• What is expected:
Instruction for the entries that follow: retype exactly the lines from the line with "statMarks := statMarks" to the line with "saveFile q.accs q.stats", both included, and omit all others.

+++ Provided data +++

-- ==== Sys2Proof/Machine/Jobs.lean ====
section
/-! DEFINITION. Jobs: the eight slots, pre-emption and the save area (R323-R327, R336). -/
namespace Sys2Proof.Machine

def job (s : State) (j : Nat) : Job := tabGet {} s.tenancy.jobs j
def setJob (j : Nat) (v : Job) (s : State) : State := { s with tenancy.jobs := tabPut s.tenancy.jobs j v }

/-- A slot moves to another state; the time it held the cores is added as it leaves them. -/
def moveJob (j : Nat) (next : JobState) (s : State) : State :=
  let v := job s j
  setJob j { v with
    state := next
    us := if holdsCores next then v.us else jobUs s v
    heldSince := if holdsCores v.state then v.heldSince else s.us } s

/-- The declaration of a job entry among the loaded images. -/
def jobDecl (s : State) (entry : Nat) : Option JobDecl :=
  (s.load.images.map fun e => e.2.decls).flatten.findSome? fun d => match d with
    | .job x => if x.entry = entry then some x else none
    | _ => none

/-! START and STOP (R324). -/

def beginJob (code : Half) (s : State) : State := { s with tenancy.jobOp := s.tenancy.jobOp.begin code }
def refuseJob (s : State) : State := { s with tenancy.jobOp := s.tenancy.jobOp.refuse 0x4846 }

/-- JOB_OP START. -/
def jobStart (s : State) : State :=
  let j := s.tenancy.jobSlot.toNat
  if s.tenancy.jobOp.busy then refuseJob s
  else if !jobDone (job s j) ∨ !tenantValid s s.tenancy.jobTenant.toNat then beginJob 0x4842 s
  else beginJob 0 (setJob j
    { state := .waiting, tenant := s.tenancy.jobTenant.toNat, entry := s.tenancy.jobEntry.toNat,
      args := s.tenancy.jobArgs, code := (job s j).code } s)

/-- JOB_OP STOP. -/
def jobStop (s : State) : State :=
  let j := s.tenancy.jobSlot.toNat
  let v := job s j
  if s.tenancy.jobOp.busy then refuseJob s
  else match v.state with
    | .idle | .done | .failed => beginJob 0x4844 s
    | .running | .saving => beginJob 0 (setJob j { v with stopTaken := true } s)
    | .saved | .restoring => beginJob 0 { moveJob j .done s with saved := none }
    | .waiting => beginJob 0 (moveJob j .done s)

/-! The cores (R321, R324). -/

/-- A fault stops the job with its first code. -/
def failJob (j : Nat) (code : Half) (s : State) : State :=
  let s1 := moveJob j .failed s
  setJob j { job s1 j with code := code } { s1 with saved := none }

/-- The cores that the steps of a job need. -/
def jobCores (s : State) (j : Nat) : List Nat := ((jobDecl s (job s j).entry).map (·.cores)).getD []

/-- R212, R390: a step of the job starts; it fails where it needs a fenced core or a tripped tile. -/
def startJobStep (j : Nat) (s : State) : State :=
  match planFault s (jobCores s j) with
  | some c => failJob j c s
  | none => s

/-- JOB_RUN (R324). -/
def execJobRun (j : Fin 8) (s : State) : Out :=
  if (job s j).state == .waiting && !jobHolds s && (chunkRequest s).isNone && s.serve.chunk.isNone &&
      !(s.tenancy.jobs.any fun e => e.2.state == .saved) then
    .next (startJobStep j (moveJob j .running s))
  else .next s

/-- A step of the job ends well: the job is done, or gives way to a latency-critical prompt, or its next step starts. -/
def jobStepOver (givesWay : Bool) (j : Nat) (s : State) : State :=
  let v := job s j
  let n := ((jobDecl s v.entry).map (·.steps.length)).getD 0
  let s1 := setJob j { v with step := v.step + 1 } s
  if v.stopTaken ∨ n ≤ v.step + 1 then moveJob j .done s1
  else if givesWay then moveJob j .saving s1 else startJobStep j s1

/-- R206, R324: the fault that stops a job: what its cores have returned, else `code`, the code of a phrase's fault. -/
def stoppedBy (j : Nat) (code : Half) (s : State) : Option Half :=
  (coresCode s (jobCores s j)).or (if failureCode code then some code else none)

/-- JOB_STEP_END (R324, R327): `code` is the code of a phrase's fault that stopped the step, 0 for none. -/
def execJobStepEnd (j : Fin 8) (code : Half) (s : State) : Out :=
  match stoppedBy j code s, (job s j).state with
  | some c, .running | some c, .saving => .next (failJob j c (clearCodes (jobCores s j) s))
  | none, .running => .next (if code = 0 then jobStepOver false j s else s)
  | _, _ => .next s

/-! Pre-emption (R325, R326). -/

/-- The banks that are saved: core banks, DMA and collectors' staging; fabric and host staging if declared. -/
def savedBanks (d : Option JobDecl) : List Nat :=
  List.range 18 ++ (if (d.map (·.savesStaging)).getD false then [18, 19] else [])

def inBanks (banks : List Nat) (a : Nat) : Bool := banks.contains (bankOf a)

/-- The read of a unit's burst 13 in a save: its list goes to the controller and clears (R118, R140). -/
def handErrors (u : Nat) (s : State) : State :=
  let v := unit s u
  let s1 := onUnit u (fun v => { v with errors := [], listOverflow := false }) (queueRereads u v.errors s)
  if v.listOverflow then onChan (u / 16) (fun h => { h with dronePairs := h.dronePairs ++ [40960 * (u % 16)] }) s1 else s1

def jobSavesUnits (d : Option JobDecl) : Bool := (d.map (·.savesUnits)).getD false

/-- R34, R64, R119: an accumulator file and its statistics in the layout in which they are saved. -/
def saveFile (accs : Tab Acc) (stats : Tab Stats) (statMarks : List Nat) : SavedFile :=
  { accs := accs.map fun e => (e.1, e.2.toBits)
    accMarks := accs.foldl (fun l e => if e.2.poison then setInsert l (e.1 / 2) else l) []
    spilled := (accs.filter fun e => !e.2.spilled.isEmpty).map fun e => (e.1, e.2.spilled)
    stats := stats.map fun e => (e.1, e.2.toBits)
    statMarks := statMarks }

/-- What a saved file gives back: an accumulator takes the mark of the sector that held it. -/
def SavedFile.readAccs (f : SavedFile) : Tab Acc :=
  f.accs.map fun e => (e.1, { Acc.ofBits e.2 (f.accMarks.contains (e.1 / 2)) with spilled := tabGet [] f.spilled e.1 })

def SavedFile.readStats (f : SavedFile) : Tab Stats := f.stats.map fun e => (e.1, Stats.ofBits e.2)

/-- The marks of a core's statistics (store 5, R116). -/
def statMarksOf (c : Core) : List Nat := c.storeMarks.filter fun k => k / 32768 == 5

def saveCore (c : Core) : SavedCore :=
  { file := saveFile c.accs c.stats (statMarksOf c), regs := c.regs, counters := c.counters, pc := c.pc, lastPc := c.lastPc }

def saveCollector (q : Collector) : SavedCollector :=
  { file := saveFile q.accs q.stats [], maxes := q.maxes, partials := q.partials }

/-- R140: the 144 bursts of a unit's saved state. -/
def saveUnit (v : Unit) : List (List Sector) := (List.range 144).map (savedBurst v)

/-- R325: the parts of the table as they stand. -/
def saveParts (d : Option JobDecl) (s : State) : SaveArea :=
  let banks := savedBanks d
  { cores := s.dense.cores.map fun e => (e.1, saveCore e.2)
    collectors := s.near.collectors.map fun e => (e.1, saveCollector e.2)
    banks := banks
    bytes := s.scratch.bytes.filter fun e => inBanks banks e.1
    marks := s.scratch.marks.filter fun k => inBanks banks (32 * k)
    units := if jobSavesUnits d then some (s.near.units.map fun e => (e.1, saveUnit e.2)) else none }

/-- What a save area puts back of a core (R212). -/
def restoreCore (x : SaveArea) (g : Nat) (c : Core) : Core :=
  let v := tabGet {} x.cores g
  { c with
    accs := v.file.readAccs
    stats := v.file.readStats
    storeMarks := (c.storeMarks.filter fun k => k / 32768 != 4 && k / 32768 != 5) ++ v.file.statMarks
    bad := c.bad.filter fun k => k / 1048576 != 4 && k / 1048576 != 5
    regs := v.regs
    counters := v.counters
    pc := v.pc
    lastPc := v.lastPc }

/-- What a save area puts back of a collector. -/
def restoreCollector (x : SaveArea) (kk : Nat) (q : Collector) : Collector :=
  let v := tabGet {} x.collectors kk
  { q with accs := v.file.readAccs, stats := v.file.readStats, maxes := v.maxes, partials := v.partials }

/-- What a save area writes down to a unit: its bursts through STORE 110 (R140). -/
def restoreUnit (t : Tab (List (List Sector))) (u : Nat) (w : Unit) : Unit :=
  let bursts := (tabFind? t u).getD (saveUnit {})
  ((List.range 144).zip bursts).foldl (fun v e => restoreBurst e.1 e.2 v) w

/-- R325: the parts of the table are put back, marks and poison with them (R327). -/
def restoreParts (x : SaveArea) (s : State) : State :=
  let s1 : State := { s with
    scratch.bad := s.scratch.bad.filter fun a => !inBanks x.banks a
    scratch.bytes := x.bytes.foldl (fun m e => memWrite m e.1 e.2) (s.scratch.bytes.filter fun e => !inBanks x.banks e.1)
    scratch.marks := x.marks.foldl setInsert (s.scratch.marks.filter fun k => !inBanks x.banks (32 * k)) }
  let s2 := (List.range 32).foldl (fun s kk => onCollector kk (restoreCollector x kk) s)
    ((List.range 128).foldl (fun s g => onCore g (restoreCore x g) s) s1)
  match x.units with
  | none => s2
  | some t => (liveUnits s2).foldl (fun s u => onUnit u (restoreUnit t u) s) s2

/-- R326: the switch times. -/
def noteSwitch (ticks : Half) (s : State) : State :=
  { s with
    tenancy.preemptions := s.tenancy.preemptions + 1
    tenancy.lastSwitch := ticks
    tenancy.maxSwitch := if s.tenancy.maxSwitch.toNat < ticks.toNat then ticks else s.tenancy.maxSwitch }

/-- JOB_PREEMPT (R324, R325): the step that runs ends at its boundary, which may be the job's end; a restore stops after its
current granule. `ticks` is the switch time of that last case, in 100 ns. -/
def execJobPreempt (j : Fin 8) (ticks : Half) (s : State) : Out :=
  if !lcPromptReady s then .next s
  else match (job s j).state with
    | .running => .next (match stoppedBy j 0 s with
      | some c => failJob j c (clearCodes (jobCores s j) s)
      | none => jobStepOver true j s)
    | .restoring => .next (noteSwitch ticks (moveJob j .saved s))
    | _ => .next s

/-- JOB_SAVE_DONE (R324-R327): every part is saved; `ticks` is the switch time in 100 ns. -/
def execJobSaveDone (j : Fin 8) (ticks : Half) (s : State) : Out :=
  let v := job s j
  if v.state == .saving then
    let d := jobDecl s v.entry
    let x := saveParts d s
    let s1 := if jobSavesUnits d then (liveUnits s).foldl (fun s u => handErrors u s) s else s
    let s2 := noteSwitch ticks { s1 with order.moduleReleases := s1.order.moduleReleases + 1 }
    .next (if v.stopTaken then { moveJob j .done s2 with saved := none } else { moveJob j .saved s2 with saved := some x })
  else .next s

/-- JOB_RESTORE (R324): RESUME_HOLD has passed at time `at_` with no latency-critical prompt position. -/
def execJobRestore (j : Fin 8) (at_ : Nat) (s0 : State) : Out :=
  let s := advanceTo at_ s0
  if (job s j).state == .saved && !lcPromptReady s && !jobHolds s &&
      decide (s.tenancy.lastLcPrompt + s.tenancy.resumeHold.toNat ≤ s.us) then .next (moveJob j .restoring s)
  else .next s

/-- JOB_RESTORE_DONE (R324). -/
def execJobRestoreDone (j : Fin 8) (s : State) : Out :=
  if (job s j).state == .restoring then
    let s1 := match s.saved with | some x => restoreParts x s | none => s
    .next (startJobStep j { moveJob j .running s1 with saved := none })
  else .next s

end Sys2Proof.Machine
end

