/-! Which slots hold one 64-bit register (R12). -/

def within (o lo hi : Nat) : Bool := decide (lo ≤ o) && decide (o < hi)

def wideHub (i : Nat) : Bool :=
  [0x208, 0x2C8, 0x300, 0x308, 0x310, 0x548, 0x580, 0x588, 0x700, 0x708, 0x720].contains i || within i 0x220 0x2B0 ||
    within i 0x500 0x528 || within i 0x610 0x630 || within i 0x780 0x7C0 || within i 0x8000 0x10000

def wideServing (i : Nat) : Bool :=
  [0x000, 0x100, 0x200, 0x218].contains i || within i 0x300 0x380 || (within i 0x1000 0x5000 && within (i % 64) 0x10 0x28) ||
    within i 0x5000 0x7000 || within i 0xC020 0xC040 || within i 0xC048 0xC078 || within i 0xD010 0xD040 || within i 0xE000 0x16000

def wideTables (i : Nat) : Bool := within i 0 0x40 || i == 0x100 || i == 0x108 || within i 0x140 0x160

def wideTile (i : Nat) : Bool :=
  within i 0x10 0x30 || (within i 0x1000 0x1400 && within (i % 64) 0x08 0x28) || (within i 0x81000 0x82000 && i % 64 != 0) ||
    within i 0x90000 0x91000 || within i 0x92000 0x92010 || (within i 0xA1000 0xA1800 && i % 32 != 0x10) ||
    (within i 0xA1800 0xA1900 && i % 16 == 0) || within i 0xA4000 0xA6000 || within i 0xB0000 0xD0000 ||
    within i 0xD0000 0xD0018 || i == 0xD0028 || within i 0xE1000 0xE1280

def wideFabric (i : Nat) : Bool :=
  i == 0x20 || within i 0x40 0x120 ||
    (within i 0x1000 0x2200 && [0x08, 0x10, 0x18, 0x20, 0x28, 0x30, 0x48, 0x50].contains (i % 128)) || within i 0x80000 0x100000

def widePort (i : Nat) : Bool :=
  [0x10, 0x18, 0x20, 0x28, 0x40, 0x48, 0x60, 0x68, 0x70].contains i || within i 0x400 0x600 || within i 0x1000 0x2000

def wideLuthier (i : Nat) : Bool :=
  within i 0x10 0x30 || [0x48, 0x50, 0x58, 0x68].contains i || within i 0x200 0x240 || within i 0x800 0xC00

def wideRecorder (i : Nat) : Bool := [0x58, 0x60, 0x68, 0x70].contains i

def wide (o : Nat) : Bool :=
  let i := o % 0x100000
  match o / 0x100000 with
  | 0x0 => wideHub i
  | 0x1 => wideServing i
  | 0x2 => true
  | 0x3 => wideTables i
  | 0xC => wideFabric i
  | 0xD => widePort i
  | 0xE => wideLuthier i
  | 0xF => wideRecorder i
  | _ => wideTile i

/-! Reads (R10, R12, R419). -/

/-- R10: what a read of the 32-bit register at `o` clears: DEBT_MAX (R88) and a core's CODE (R214). -/
def readClears (o : Nat) (s : State) : State :=
  let i := o % 0x100000
  let t := o / 0x100000 - 4
  if o / 0x100000 < 4 ∨ 11 < o / 0x100000 then s
  else if within i 0x81000 0x82000 && i % 64 == 0 then onChan (64 * t + (i - 0x81000) / 64) (fun h => { h with debtMax := 0 }) s
  else if within i 0x1000 0x1400 && i % 64 == 4 then onCore (16 * t + (i - 0x1000) / 64) (fun c => { c with code := 0 }) s
  else s

/-- One 32-bit register, or half of a 64-bit one: the value and the state after the read. The latch of a 64-bit register is
kept until a later read of its lower word (DEDUCED). -/
def readWord (o : Nat) (s : State) : Nat × State :=
  let b := o / 8 * 8
  if o = 0xF00000 then
    let s1 := latchWindow s
    (regRead s1 b % 2 ^ 32, s1)
  else
    let v := regRead s b
    if !wide b then (if o % 8 = 0 then v % 2 ^ 32 else v / 2 ^ 32, readClears o s)
    else if o % 8 = 0 then
      (v % 2 ^ 32, { s with port.latched := tabPut s.port.latched b (BitVec.ofNat 32 (v / 2 ^ 32)) })
    else (((tabFind? s.port.latched b).map (·.toNat)).getD (v / 2 ^ 32), s)

/-- R12: a read of 4 or 8 bytes at an aligned offset. -/
def regAccess (o : Nat) (eight : Bool) (s : State) : Nat × State :=
  if !eight then readWord o s
  else if o = 0xF00000 then
    let s1 := latchWindow s
    (regRead s1 o, s1)
  else (regRead s o, readClears (o + 4) (readClears o s))

/-- R430: all that BAR0 shows while the start is stopped. -/
def stoppedRead (o : Nat) (s : State) : Nat :=
  if o = 0x100 then startWord { start := { state := s.start.state, startCode := s.start.startCode } } else 0

/-- REGISTER_READ (R12). -/
def registerRead (o : BitVec 24) (eight : Bool) (s : State) : State :=
  let n := if eight then 8 else 4
  if o.toNat % n ≠ 0 then bar0AccessError false s
  else if s.start.stopped then answer (.data (leBytes n (stoppedRead o.toNat s))) s
  else
    let r := regAccess o.toNat eight s
    answer (.data (leBytes n r.1)) r.2

end Sys2Proof.Machine
end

+++

• Exercise solution:
    statMarks := statMarks }

/-- What a saved file gives back: an accumulator takes the mark of the sector that held it. -/
def SavedFile.readAccs (f : SavedFile) : Tab Acc :=
  f.accs.map fun e => (e.1, { Acc.ofBits e.2 (f.accMarks.contains (e.1 / 2)) with spilled := tabGet [] f.spilled e.1 })

def SavedFile.readStats (f : SavedFile) : Tab Stats := f.stats.map fun e => (e.1, Stats.ofBits e.2)

/-- The marks of a core's statistics (store 5, R116). -/
def statMarksOf (c : Core) : List Nat := c.storeMarks.filter fun k => k / 32768 == 5

def saveCore (c : Core) : SavedCore :=
  { file := saveFile c.accs c.stats (statMarksOf c), regs := c.regs, counters := c.counters, pc := c.pc, lastPc := c.lastPc }

def saveCollector (q : Collector) : SavedCollector :=
  { file := saveFile q.accs q.stats [], maxes := q.maxes, partials := q.partials }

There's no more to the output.